4/10
Tries too hard to be profound
8 February 2020
Warning: Spoilers
This movie starts intriguingly and shockingly, but it spirals pretty much downhill from there.

I am a lover of Iceland, and visit the country each winter. This movie brings out the arctic nation's exquisite geography beautifully. I am also a fan of Icelandic box-office favorite Ingvar Sigurdsson, who plays angry widower Ingimundur and shows off his body quite stunningly in a couple of shower scenes.

However, the story line here is weak and drawn-out, and the characterizations are shallow. Still, given my interest in the country and its language, I'm glad I got to see this during a special screening at New York City's Scandinavian House.

We have the story here of retired cop Ingimundur, a recent widower whose most significant remaining relationship is with his eight-year-old granddaughter, Salka (Ida Mekkin Hlynsdottir). Through means that are not very clear, he begins to suspect that his late wife was having an affair with a guy on his soccer team. Ingimundur confronts the man who cuckolded him in a crude and primitive manner that felt jarring in an Icelandic film, and more suited to a thriller from America or some other more corrupt locale.

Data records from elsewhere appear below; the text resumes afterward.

/-- Everything a decoded command can answer next: an error, or OK with what the command leaves. -/
theorem exec_leaves {i : Instr} (h : exec i s = .next t) :
    (∃ e, t = s.setCur (s.cur.fail e)) ∨
    (∃ y d, Codec.Leaves s.cfg s.cur i y ∧ t = s.setCur (y.ok d)) := by
  cases i with
  | getLi | getVn | getMode =>
    exact (getSubField_next h).imp (fun h => ⟨_, h⟩) fun ⟨hr, h⟩ => ⟨_, _, .same rfl hr, h⟩
  | setLi v | setVn v =>
    exact (setSubField_next h).imp (fun h => ⟨_, h⟩)
      fun ⟨hr, h⟩ => ⟨_, _, .byteZero _ (fun _ => rfl) hr, h⟩
  | setMode v =>
    exact (execSetMode_next h).imp (fun ⟨e, _, h⟩ => ⟨e, h⟩)
      fun ⟨hr, _, h⟩ => ⟨_, _, .byteZero _ (fun _ => rfl) hr, h⟩
  | getStratum | getPoll | getPrecision =>
    exact (getByte_next h).imp (fun h => ⟨_, h⟩) fun ⟨hr, h⟩ => ⟨_, _, .same rfl hr, h⟩
  | getRootDelay | getRootDispersion | getReferenceId =>
    exact (getWord_next h).imp (fun h => ⟨_, h⟩) fun ⟨hr, h⟩ => ⟨_, _, .same rfl hr, h⟩
  | getRefTs | getOrgTs | getRcvTs | getXmtTs =>
    exact (getTimestamp_next h).imp (fun h => ⟨_, h⟩) fun ⟨hr, h⟩ => ⟨_, _, .same rfl hr, h⟩
  | setRefTs o | setOrgTs o | setRcvTs o | setXmtTs o =>
    exact (setTimestamp_next h).imp (fun ⟨e, _, h⟩ => ⟨e, h⟩)
      fun ⟨r, hr, _, h⟩ => ⟨_, _, .wireTs _ r (fun _ => rfl) hr, h⟩
  | getDstTs =>
    exact (execGetDstTs_next h).imp (fun h => ⟨_, h⟩) fun ⟨hr, h⟩ => ⟨_, _, .same rfl hr, h⟩
  | setDstTs o =>
    exact (execSetDstTs_next h).imp (fun h => ⟨_, h⟩) fun ⟨hr, h⟩ => ⟨_, _, .destination o hr, h⟩
  | getRtt | getOffset =>
    exact (metric_next h).imp (fun ⟨e, _, h⟩ => ⟨e, h⟩)
      fun ⟨_, _, hr, _, _, h⟩ => ⟨_, _, .same rfl hr, h⟩
  | initDefault => exact .inr ⟨_, _, .initialised, respond_next.1 h⟩
  | load b =>
    exact (execLoad_next h).imp (fun h => ⟨_, h⟩) fun ⟨ha, h⟩ => ⟨_, _, .loaded b ha, h⟩
  | readBuf =>
    exact (execReadBuf_next h).imp (fun h => ⟨_, h⟩) fun ⟨hr, h⟩ => ⟨_, _, .same rfl hr, h⟩

variable {g : Config} {x y : Codec} {i : Instr}

/-- A command that ends OK leaves a packet (R32). -/
theorem Codec.Leaves.pv (h : Leaves g x i y) : y.pv = true := by
  cases h with
  | same _ ready | byteZero _ _ ready | wireTs _ _ _ ready => exact ready.1
  | destination o ready => exact (x.setDestination_pv o).trans ready.1
  | initialised | loaded => rfl

/-- A command that ends OK changes no byte it does not store to (R45). -/
theorem Codec.Leaves.read_of_not_stores (h : Leaves g x i y) {a : Nat} (ha : i.stores a = false) :
    y.buf.read a = x.buf.read a := by
  cases h with
  | same => rfl
  | byteZero b stores =>
    rw [stores, beq_eq_false_iff_ne] at ha
    exact Memory.read_write_other _ ha b
  | wireTs f r stores =>
    rw [stores, WireTs.covers_eq_false] at ha
    exact Memory.read_write64_other _ ha r
  | destination o => rw [Codec.setDestination_buf]
  | initialised | loaded => cases ha

/-- Whatever a command answers next, a byte it does not store to stays (R45). -/
theorem exec_read_of_not_stores (h : exec i s = .next t) {a : Nat} (ha : i.stores a = false) :
    t.cur.buf.read a = s.cur.buf.read a := by
  obtain ⟨e, rfl⟩ | ⟨y, d, hy, rfl⟩ := exec_leaves h
  · rw [State.cur_setCur, Codec.fail_buf]
  · rw [State.cur_setCur, Codec.ok_buf, hy.read_of_not_stores ha]

/-- No command but a constructor stores to bytes 1 to 15 (R27, R45). -/
theorem stores_header_eq_false (hc : i.constructs = false) {a : Nat} (h1 : 1 ≤ a) (h16 : a < 16) :
    i.stores a = false := by
  have zero : (a == 0) = false := by simp; omega
  have wire : ∀ f : WireTs, f.covers a = false := fun f =>
    (f.covers_eq_false a).2 (.inl (by cases f <;> simp [WireTs.offset] <;> omega))
  cases i with
  | setLi | setVn | setMode => exact zero
  | setRefTs | setOrgTs | setRcvTs | setXmtTs => exact wire _
  | initDefault | load => cases hc
  | _ => rfl

/-- A command that is neither INIT_DEFAULT nor LOAD is no constructor. -/
theorem constructs_eq_false_iff : i.constructs = false ↔ i ≠ .initDefault ∧ ∀ b, i ≠ .load b := by
  cases i <;> simp [Instr.constructs]

/-- A command that ends OK raised nothing. -/
theorem exec_ok_leaves (h : exec i s = .next t) (hs : t.cur.status = 0) :
    ∃ y d, Codec.Leaves s.cfg s.cur i y ∧ t = s.setCur (y.ok d) := by
  obtain ⟨e, rfl⟩ | h := exec_leaves h
  · simp at hs
  · exact h

/-- A command other than a constructor raises E_NO_PACKET while PV = 0 (R71). -/
theorem exec_noPacket (hc : i.constructs = false) (hp : s.cur.pv = false) :
    exec i s = raise .noPacket s := by
  obtain ⟨body, e⟩ := exec_withPacket hc s
  rw [e, withPacket_noPacket body hp]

This movie is full of filler that does nothing to enrich the film. For example, Ingimundur's car gets hit by a jagged chunk of rock and we take time out to watch him hurl it over the side of a mountain to its fjord-bottom resting spot. Guess that's supposed to remind us of his wife's sad fate. Deep!

There were many other time-wasting passages in this film, and I'm surprised an actor of Sigurdsson's stature dignified this production by accepting this role.

The movie seems particularly weak in its characterizations of women, and it ends with some gratuitous female full-frontal nudity. (Incredibly, young actress Ida also flashes a millisecond of flesh.)

Ostensibly, this is a movie about an inarticulate man coming to terms with grief. In the end, however, it was "svolítið af geispa" (a bit of a yawn).